Para dar un balance real de todo lo acontecido en el segundo año de gobierno que encabeza Andrés Manuel López Obrador, es importante analizar por separado algunos temas centrales y el impacto de cada uno en la sociedad mexicana. Creemos que dos años es tiempo razonable para emitir una opinión sustentada en acciones y analizar las repercusiones de las mismas.

Por desgracia, debemos de comentar como primer punto la triste actuación de este gobierno frente al tema de la pandemia. Una completa irresponsabilidad en el manejo de esta crisis por parte de las autoridades, dejando al descubierto las carencias en nuestro sistema de salud. Las cifras oficiales nos dicen que más de cien mil mexicanos han perdido la vida a consecuencia del Covid-19, cuando la realidad supera por mucho ese número.

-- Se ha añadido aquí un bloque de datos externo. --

/-- A result batch (Table SV-13). -/
def batchBody (k : Nat) (e : StepEdge) (more : Bool) (l : List BatchEntry) : Bytes :=
  leBytes 2 1 ++ leBytes 1 k ++ leBytes 1 (boolNat e.unsync + 2 * boolNat more) ++ leBytes 4 l.length ++ leBytes 8 e.counter
    ++ leBytes 8 e.bc ++ leBytes 8 e.pbc ++ leBytes 4 e.step ++ leBytes 4 (l.foldl (fun n b => n + b.tokens.length) 0)
    ++ zeros 24 ++ l.flatMap BatchEntry.toBytes

/-- Post the entries of one step, in batches of at most `m` entries (R478). -/
def postBatches (k m : Nat) (e : StepEdge) : Nat → List BatchEntry → Dev → Dev
  | 0, _, s => s
  | f + 1, l, s =>
    let more := decide (m < l.length)
    let s := pushEntry s (k + 1) 2 0x30 (batchBody k e more (l.take m))
    if more then postBatches k m e f (l.drop m) s else s

/-- Whether an event ends a sequence. -/
def isEnd (e : Nat) : Bool := decide (2 ≤ e ∧ e ≤ 7)

/-- Post the result batch of every serving step whose boundary edge and final pass are both past (R478). -/
def postResults (s : Dev) (k : Nat) : Dev :=
  match (s.serve k).results with
  | [] => s
  | (n, slots) :: rest =>
    match (s.serve k).edges.find? (·.counter == n) with
    | none => s
    | some e =>
      let l := slots ++ (s.serve k).events
      let ring := (s.fn (k + 1)).ring 2
      let m := min 1024 ((ring.size / 2 - 80) / 128)
      let s := postBatches k m e (l.length + 1) l s
      let ended := (l.filter (fun b => isEnd b.event)).map (·.handle)
      s.updServe k (fun v => { v with
        results := rest, edges := v.edges.filter (·.counter != n), events := []
        seqs := v.seqs.map (fun p => if p.2.state = .ended ∧ ended.contains p.2.handle then
          (p.1, { p.2 with reported := true }) else p) })

/-- The boundary edge of a step: a serving step's batch is due (R478). -/
def serveStepEnd (s : Dev) (k : Nat) : Dev :=
  match (s.serve k).cfg with
  | none => s
  | some c =>
    let p := s.part k
    if p.plan.stepIx < c.first ∨ c.last < p.plan.stepIx then s
    else
      let s := s.updServe k (fun v => { v with
        edges := v.edges ++ [⟨p.audit.step, s.time.bc, p.time.pbc, p.plan.stepIx, s.time.sync != 2⟩] })
      postResults s k

/-- Whether every request of the pass (none) or of a sequence entry's moves has been served. -/
def Serving.unitDone (v : Serving) (owner : Option Nat) : Bool := v.memq.all (fun r => r.owner != owner)

/-- PASS_COMPLETE (R454): every request of the pass has been served; the signal counts rise, the step's results are ready, and
a pass that waits starts. -/
def passComplete (s : Dev) (k : Nat) : Dev :=
  if !(s.serve k).unitDone none then s else
  match (s.serve k).running, (s.serve k).cfg with
  | some p, some c =>
    let s := (s.mapTiles k c).foldl (fun s t => signalTile s t c.signalJ) s
    let s := s.updServe k (fun v => { v with
      running := none, lastPassBeats := s.time.bc - p.bc
      results := if p.kind = .final then v.results ++ [(p.counter, v.entries)] else v.results })
    let s := if p.kind = .final then postResults s k else s
    match (s.serve k).waiting with
    | [] => s
    | q :: t => runPass (s.updServe k (fun v => { v with waiting := t })) k q
  | _, _ => s

/-- The digest of a sequence's committed KV (R472). -/
def Dev.kvDigest (s : Dev) (c : ServeConfig) (x : Seq) : Bytes :=
  sha384 ((c.pieces x.len).flatMap (fun (p : Nat × Nat) =>
    s.bytesAt (c.pageAddr p.2 (x.pages.getD p.1 0)) (c.committed x.len p.1)))

/-- Copy bytes between memories, with their word faults (R532). -/
def moveBytes (s : Dev) (src dst n : Nat) : Dev := writeMem s dst (s.bytesAt src n) (s.faultsAt src n)
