/-- R77 to R79, R81 to R83: a stretch lengthens the present period by eighths of Tp and is taken only for at most 4/8 with 16 periods since
the last one; otherwise a gap of one Tp is taken. In idle mode the periods before it pass first. A deviation above JITTER_LIMIT and a high
time outside DUTY_MIN to DUTY_MAX are each counted; the delay line is due for a re-trim, or the duty trim moves one step toward 500; the
first trip past TRIP_THRESHOLD in an epoch escalates once. -/
def Obligations.ClockMonitorTrips : Prop :=
  (∀ (s : State) (t : Fin 672) (eighths periods : Nat), s.dev.clocked t = true → 0 < eighths →
    let d := if s.dev.planned t = true then s.dev else passIdle s.dev t periods
    let c := (d.tile t).clock
    let tp := s.dev.periodOf t
    let stretch := eighths ≤ 4 ∧ 16 ≤ c.sinceStretch
    ∃ s', exec (.droop t eighths periods) s = .next s'
      ∧ (stretch → (s'.dev.tile t).clock.next = c.next + (eighths * (tp / 8) : Nat)
          ∧ (0 ≤ c.began → (s'.dev.tile t).clock.lengthened = c.lengthened + eighths * (tp / 8))
          ∧ (s'.dev.tile t).clock.stretches = c.stretches + 1 ∧ (s'.dev.tile t).clock.gaps = c.gaps
          ∧ (s'.dev.tile t).clock.sinceStretch = 0)
      ∧ (¬ stretch → (s'.dev.tile t).clock.next = c.next + (tp : Nat)
          ∧ (0 ≤ c.began → (s'.dev.tile t).clock.lengthened = c.lengthened + tp)
          ∧ (s'.dev.tile t).clock.gaps = c.gaps + 1 ∧ (s'.dev.tile t).clock.stretches = c.stretches)
      ∧ (s'.dev.tile t).core = (s.dev.tile t).core ∧ (∀ u : Nat, u ≠ t → s'.dev.tile u = s.dev.tile u)
      ∧ s'.dev.memory = s.dev.memory)
  ∧ (∀ (s : State) (t : Fin 672), s.dev.monitored t = true →
    let c := (s.dev.tile t).clock
    let trips (i : Instr) (jitter duty : Nat) (c0 : Clock) : Prop := ∃ s', exec i s = .next s'
      ∧ s'.dev.clockTotals.jitterTrips = s.dev.clockTotals.jitterTrips + jitter
      ∧ s'.dev.clockTotals.dutyTrips = s.dev.clockTotals.dutyTrips + duty
      ∧ (s'.dev.tile t).clock.jitterTrips = c.jitterTrips + jitter ∧ (s'.dev.tile t).clock.dutyTrips = c.dutyTrips + duty
      ∧ (s'.dev.tile t).clock.retrim = c0.retrim ∧ (s'.dev.tile t).clock.dutyTrim = c0.dutyTrim
      ∧ (s'.dev.tile t).clock.epochTrips = c.epochTrips + 1
      ∧ s'.dev.clockTotals.escalations = s.dev.clockTotals.escalations
          + (if s.dev.clockCfg.tripThreshold < c.epochTrips + 1 ∧ c.tripped = false then 1 else 0)
    (∀ ps, s.dev.clockCfg.jitterLimit < ps → trips (.jitterTrip t ps) 1 0 { c with retrim := true })
    ∧ (∀ permille, permille < s.dev.clockCfg.dutyMin ∨ s.dev.clockCfg.dutyMax < permille →
        trips (.dutyTrip t permille) 0 1 { c with dutyTrim := c.dutyTrim + (if permille < 500 then 1 else -1) }))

México se sitúa en el ranking mundial como uno de los países con más ineficacia para afrontar la pandemia, de acuerdo a la empresa de servicios financieros Bloomberg.

Dentro de este tema, debemos de considerar el desastre económico que se ha generado ante decisiones irresponsables que han destruido industrias completas, lo que genera la pérdida de millones de empleos debido a la incongruencia y la falta de coordinación con las entidades federativas a la hora de tomar medidas, que si bien tienen que establecerse para salvaguardar la vida de los mexicanos, deberían también cuidar el impacto de las mismas en nuestra economía, la cual tardará mucho en recuperarse.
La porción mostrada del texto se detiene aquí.